## Problem to work on
Restate the listing below with no word altered.
[Opening Material for this exercise section]
-- ==== Sys2Proof/Machine/Restart.lean ====
section
/-!
DEFINITION. How the package comes into service: WARM_RESET_READY (R205, R328, R347, R570, R581), with the steward accesses that the
reset held, and BOOT_DOORBELL (R517 to R520).
-/
namespace Sys2Proof.Machine

/-- The meaning of a steward access. -/
def runHeld (i : Instr) (s : State) : Host.Outcome State Fault Refusal :=
  match i with
  | .respCfg w r v => execRespCfg w r v s
  | .respRelease w r v => execRespRelease w r v s
  | .nextSeq w v => execNextSeq w v s
  | .sysRole v => execSysRole v s
  | .bellNs v => execBellNs v s
  | .partSize v => execPartSize v s
  | .packLoadGo v => execPackLoadGo v s
  | .packLoadClear v => execPackLoadClear v s
  | .tenantBudget t v => execTenantBudget t v s
  | .classLimit v => execClassLimit v s
  | .debtClear v => execDebtClear v s
  | .senseApply c v => execSenseApply c v s
  | .senseUrgent c v => execSenseUrgent c v s
  | .ringCfg c v => execRingCfg c v s
  | .ringRd c v => execRingRd c v s
  | .commonsPool v => execCommonsPool v s
  | .stackStage k n v => execStackStage k n v s
  | .stackInject k v => execStackInject k v s
  | .tmuxSelect p v => execTmuxSelect p v s
  | .errStatusClear p v => execErrStatusClear p v s
  | .patLoadGo d v i => execPatLoadGo d v i s
  | .patLoadUnload d v => execPatLoadUnload d v s
  | .memMode d v => execMemMode d v s
  | .fenceReq d v => execFenceReq d v s
  | .recastMould d v => execRecastMould d v s
  | .recastAll d v => execRecastAll d v s
  | .gaugeForce d v => execGaugeForce d v s
  | .histSel d v => execHistSel d v s
  | .leaseRevoke d v => execLeaseRevoke d v s
  | .dormantEnter v => execDormantEnter v s
  | .warmReset v => execWarmReset v s
  | .lockAttest h v => execLockAttest h v s
  | .ownerTransfer h v => execOwnerTransfer h v s
  | .pubWrite h v => execPubWrite h v s
  | .pubRevoke h v => execPubRevoke h v s
  | .debugAuth h v => execDebugAuth h v s
  | .fuseRollback v => execFuseRollback v s
  | .domainJoin h v => execDomainJoin h v s
  | .domainLeave h v => execDomainLeave h v s
  | .registerWrite a n v => execRegisterWrite a n v s
  | .rd8 u => execRd8 u s
  | .wr8 u => execWr8 u s
  | .intrFifoRead t => execIntrFifoRead t s
  | .rd64 u => execRd64 u s
  | .wr64 u d => execWr64 u d s
  | .pw64 u d => execPw64 u d s
  | _ => .next s

/-- Held accesses complete once the stacks have left self-refresh, while the hubs are not ready yet (R570). -/
def State.runAllHeld (s : State) : State :=
  let t : State := { s with
    pkg := { s.pkg with phase := .starting }
    links := { s.links with heldAccesses := [] } }
  s.links.heldAccesses.foldl (fun (u : State) i => match runHeld i u with
    | .next v => v
    | _ => u) t

/-- Writes that reached an intake port in the reset are counted and recorded (R328, R570). -/
def State.recordRefused (s : State) : State :=
  (List.range 16).foldl (fun (t : State) w =>
    (t.win w).refusedLater.foldl (fun (u : State) e => u.refuseWrite w { seq := e.1, cookie := e.2, reservedSet := false } .busy)
      (t.modWin w fun x => { x with refusedLater := [] })) s

/-- The hubs report ready after a warm reset; what was in flight is withdrawn at the first bell (R347, R570). -/
def State.finishWarm (s : State) : State :=
  let s1 := s.runAllHeld
  let s2 : State := { s1 with lock := { s1.lock with ready := true } }
  s2.reportReady.recordRefused

/-- WARM_RESET_READY (R520, R570): the hubs report ready once every block of the firmware area has passed its check; when one fails in both
copies, the package waits for a doorbell. -/
def execWarmResetReady (s : State) : Host.Outcome State Fault Refusal :=
  if s.pkg.phase = .warmReset ∧ s.firmwareHolds = true then .next s.finishWarm else .next s

/-- BOOT_DOORBELL (R476, R517 to R519): a bundle that fails a check leaves the boot ROM waiting; one that passes starts the cores,
and with every stack in service and a sound entropy source (R510) the package comes up. After a warm reset whose firmware area failed its check, the package waits
likewise (R520). -/
def execBootDoorbell (b : Bundle) (s : State) : Host.Outcome State Fault Refusal :=
  if s.pkg.phase ≠ .starting ∧ s.pkg.phase ≠ .warmReset then .next s
  else
    let r := s.readBundle b.addr b.length
    let m := r.1.bundleImages b.addr r.2
    match m.1.bundleFault r.2 b.length m.2 with
    | some c => .next { m.1 with lock := { m.1.lock with lastCode := c.num } }
    | none =>
      let copied := m.1.copyImages b.addr r.2
      let s1 : State := { copied with lock := { copied.lock with
        fwVerified := true, ready := true, securityVersion := r.2.securityVersion, firmwareDigest := r.2.digest } }
      if s.pkg.phase = .warmReset then .next s1.finishWarm
      else
        let s2 := b.badStacks.foldl (fun (t : State) e => t.modStack e.1.val fun x => { x with out := true, failedStep := e.2 }) s1
        .next (if ((List.range 8).any fun k => (s2.stack k).out) || !s2.lock.entropyOk then s2 else s2.finishStart b)

end Sys2Proof.Machine
end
[Closing Material for this exercise section]
## Problem solution
-- ==== Sys2Proof/Machine/Restart.lean ====
section
/-!
DEFINITION. How the package comes into service: WARM_RESET_READY (R205, R328, R347, R570, R581), with the steward accesses that the
reset held, and BOOT_DOORBELL (R517 to R520).
-/
namespace Sys2Proof.Machine

/-- The meaning of a steward access. -/
def runHeld (i : Instr) (s : State) : Host.Outcome State Fault Refusal :=
  match i with
  | .respCfg w r v => execRespCfg w r v s
  | .respRelease w r v => execRespRelease w r v s
  | .nextSeq w v => execNextSeq w v s
  | .sysRole v => execSysRole v s
  | .bellNs v => execBellNs v s
  | .partSize v => execPartSize v s
  | .packLoadGo v => execPackLoadGo v s
  | .packLoadClear v => execPackLoadClear v s
  | .tenantBudget t v => execTenantBudget t v s
  | .classLimit v => execClassLimit v s
  | .debtClear v => execDebtClear v s
  | .senseApply c v => execSenseApply c v s
  | .senseUrgent c v => execSenseUrgent c v s
  | .ringCfg c v => execRingCfg c v s
  | .ringRd c v => execRingRd c v s
  | .commonsPool v => execCommonsPool v s
  | .stackStage k n v => execStackStage k n v s
  | .stackInject k v => execStackInject k v s
  | .tmuxSelect p v => execTmuxSelect p v s
  | .errStatusClear p v => execErrStatusClear p v s
  | .patLoadGo d v i => execPatLoadGo d v i s
  | .patLoadUnload d v => execPatLoadUnload d v s
  | .memMode d v => execMemMode d v s
  | .fenceReq d v => execFenceReq d v s
  | .recastMould d v => execRecastMould d v s
  | .recastAll d v => execRecastAll d v s
  | .gaugeForce d v => execGaugeForce d v s
  | .histSel d v => execHistSel d v s
  | .leaseRevoke d v => execLeaseRevoke d v s
  | .dormantEnter v => execDormantEnter v s
  | .warmReset v => execWarmReset v s
  | .lockAttest h v => execLockAttest h v s
  | .ownerTransfer h v => execOwnerTransfer h v s
  | .pubWrite h v => execPubWrite h v s
  | .pubRevoke h v => execPubRevoke h v s
  | .debugAuth h v => execDebugAuth h v s
  | .fuseRollback v => execFuseRollback v s
  | .domainJoin h v => execDomainJoin h v s
  | .domainLeave h v => execDomainLeave h v s
  | .registerWrite a n v => execRegisterWrite a n v s
  | .rd8 u => execRd8 u s
  | .wr8 u => execWr8 u s
  | .intrFifoRead t => execIntrFifoRead t s
  | .rd64 u => execRd64 u s
  | .wr64 u d => execWr64 u d s
  | .pw64 u d => execPw64 u d s
  | _ => .next s

/-- Held accesses complete once the stacks have left self-refresh, while the hubs are not ready yet (R570). -/
def State.runAllHeld (s : State) : State :=
  let t : State := { s with
    pkg := { s.pkg with phase := .starting }
    links := { s.links with heldAccesses := [] } }
  s.links.heldAccesses.foldl (fun (u : State) i => match runHeld i u with
    | .next v => v
    | _ => u) t

/-- Writes that reached an intake port in the reset are counted and recorded (R328, R570). -/
def State.recordRefused (s : State) : State :=
  (List.range 16).foldl (fun (t : State) w =>
    (t.win w).refusedLater.foldl (fun (u : State) e => u.refuseWrite w { seq := e.1, cookie := e.2, reservedSet := false } .busy)
      (t.modWin w fun x => { x with refusedLater := [] })) s

/-- The hubs report ready after a warm reset; what was in flight is withdrawn at the first bell (R347, R570). -/
def State.finishWarm (s : State) : State :=
  let s1 := s.runAllHeld
  let s2 : State := { s1 with lock := { s1.lock with ready := true } }
  s2.reportReady.recordRefused

/-- WARM_RESET_READY (R520, R570): the hubs report ready once every block of the firmware area has passed its check; when one fails in both
copies, the package waits for a doorbell. -/
def execWarmResetReady (s : State) : Host.Outcome State Fault Refusal :=
  if s.pkg.phase = .warmReset ∧ s.firmwareHolds = true then .next s.finishWarm else .next s

/-- BOOT_DOORBELL (R476, R517 to R519): a bundle that fails a check leaves the boot ROM waiting; one that passes starts the cores,
and with every stack in service and a sound entropy source (R510) the package comes up. After a warm reset whose firmware area failed its check, the package waits
likewise (R520). -/
def execBootDoorbell (b : Bundle) (s : State) : Host.Outcome State Fault Refusal :=
  if s.pkg.phase ≠ .starting ∧ s.pkg.phase ≠ .warmReset then .next s
  else
    let r := s.readBundle b.addr b.length
    let m := r.1.bundleImages b.addr r.2
    match m.1.bundleFault r.2 b.length m.2 with
    | some c => .next { m.1 with lock := { m.1.lock with lastCode := c.num } }
    | none =>
      let copied := m.1.copyImages b.addr r.2
      let s1 : State := { copied with lock := { copied.lock with
        fwVerified := true, ready := true, securityVersion := r.2.securityVersion, firmwareDigest := r.2.digest } }
      if s.pkg.phase = .warmReset then .next s1.finishWarm
      else
        let s2 := b.badStacks.foldl (fun (t : State) e => t.modStack e.1.val fun x => { x with out := true, failedStep := e.2 }) s1
        .next (if ((List.range 8).any fun k => (s2.stack k).out) || !s2.lock.entropyOk then s2 else s2.finishStart b)

end Sys2Proof.Machine
end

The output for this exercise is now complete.